A la perspectiva del icono –sigo con Saenz– se le llama "perspectiva invertida": sus puntos de fuga no están detrás de la figura, sino que se proyectan hacia adelante, a donde está el espectador. (Como curiosidad anoto que cuando Saenz se dedica a analizar los colores del icono –entre los que el oro es el dominante y recibe el término de "Luz"–, señala que el rojo, en ruso, se dice krasny, que belleza se dice krasotá, y que color es kraska; y que todos esos términos tienen la misma raíz. Pensar en eso y en el significado que tuvo el rojo en la Revolución Rusa es en extremo sugestivo.)

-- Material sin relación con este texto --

-- ==== Sys2Proof/Machine/Map.lean ====
section
/-! DEFINITION. Operations on the sparse maps of State and on its memories. -/

namespace Sys2Proof.Machine

/-- The value of key `k`, or `d` where it is not listed. -/
def mget {κ α : Type} [DecidableEq κ] (d : α) : Smap κ α → κ → α
  | [], _ => d
  | (k', v) :: m, k => if k' = k then v else mget d m k

/-- The value of key `k`, if it is listed. -/
def mfind {κ α : Type} [DecidableEq κ] : Smap κ α → κ → Option α
  | [], _ => none
  | (k', v) :: m, k => if k' = k then some v else mfind m k

/-- The map without key `k`. -/
def mdel {κ α : Type} [DecidableEq κ] : Smap κ α → κ → Smap κ α
  | [], _ => []
  | (k', v) :: m, k => if k' = k then mdel m k else (k', v) :: mdel m k

/-- The map with `k` set to `v`. -/
def mput {κ α : Type} [DecidableEq κ] (m : Smap κ α) (k : κ) (v : α) : Smap κ α := (k, v) :: mdel m k

/-! ### Memory: canonical lists of (address, byte) pairs -/

/-- What an unlisted byte of tile SRAM or of field store reads as: 0. A field reset zeroes field store by scrub
(R737) and a bay's BIST and scrub leave SRAM zero; for the rest it is assumption 9. -/
def unlistedByte : Byte := 0

/-- The byte at `a`. -/
def memRead : List Host.Cell → Nat → Byte
  | [], _ => unlistedByte
  | (k, b) :: m, a => if k = a then b else memRead m a

/-- Insertion of a cell in front of the first higher address. -/
def memInsert (a : Nat) (b : Byte) : List Host.Cell → List Host.Cell
  | [] => [(a, b)]
  | (k, c) :: m => if a < k then (a, b) :: (k, c) :: m else (k, c) :: memInsert a b m

/-- The memory without a cell at `a`. -/
def memErase (a : Nat) : List Host.Cell → List Host.Cell
  | [] => []
  | (k, c) :: m => if k = a then memErase a m else (k, c) :: memErase a m

/-- The memory with byte `b` at `a`, in canonical form. -/
def memWrite (m : List Host.Cell) (a : Nat) (b : Byte) : List Host.Cell :=
  if b = unlistedByte then memErase a m else memInsert a b (memErase a m)

/-- Canonical form: addresses strictly rising, and no cell equal to what an unlisted address reads as. -/
def memWf : List Host.Cell → Bool
  | [] => true
  | [(_, b)] => b ≠ unlistedByte
  | (k, b) :: (k', b') :: m => b ≠ unlistedByte && decide (k < k') && memWf ((k', b') :: m)

/-- The memory without the cells at `lo … lo + n − 1`. -/
def memClear (m : List Host.Cell) (lo n : Nat) : List Host.Cell :=
  m.filter fun c => !(decide (lo ≤ c.1) && decide (c.1 < lo + n))

end Sys2Proof.Machine
end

Bien, ¿es posible que lo que los indios del Perú hayan tenido ante sí fuesen iconos o es, como se me dice, que su desconocimiento de la perspectiva en la pintura los haya llevado a realizar pinturas tan parecidas a los iconos o, como esa fabulosa metáfora histórica del rojo y la belleza rusa, ¿será que, una vez puestos en la tarea de la didascalia, indios, bizantinos y rusos hallaron en la imagen icónica el modo de transmitir eso que, manifiesto en el mundo, no era de este mundo? Si no, ¿de qué otro modo habría que pensar la presencia en el Museo Histórico Provincial de Rosario, ciudad de llanura, museo ajeno en muchos tramos de su colección a esa llanura y ese río, de "El Señor de los Temblores", representación del todo iconográfica de la talla del Jesús en la cruz cusqueña cuya figura, según la tradición, protegió a la ciudad del terremoto de 1650?
A ese sincretismo del que habla la historia del arte cuando observa estas pinturas yo le encuentro un halo vertical que es el mismo de la cruz.
Arriba, el logotipo del Marc creado por Ángel Guido. Debajo, la página 9 del catálogo Arte Sacro, de 1941 (si no me equivoco), encabezado por el nombre del obispo de Rosario, Antonio Caggiano quien, según el relato erudito de Pablo Montini, fue el encargado de crear una tradición mariana en la fundación e historia de Rosario que, hasta ese momento, la ciudad ignoraba.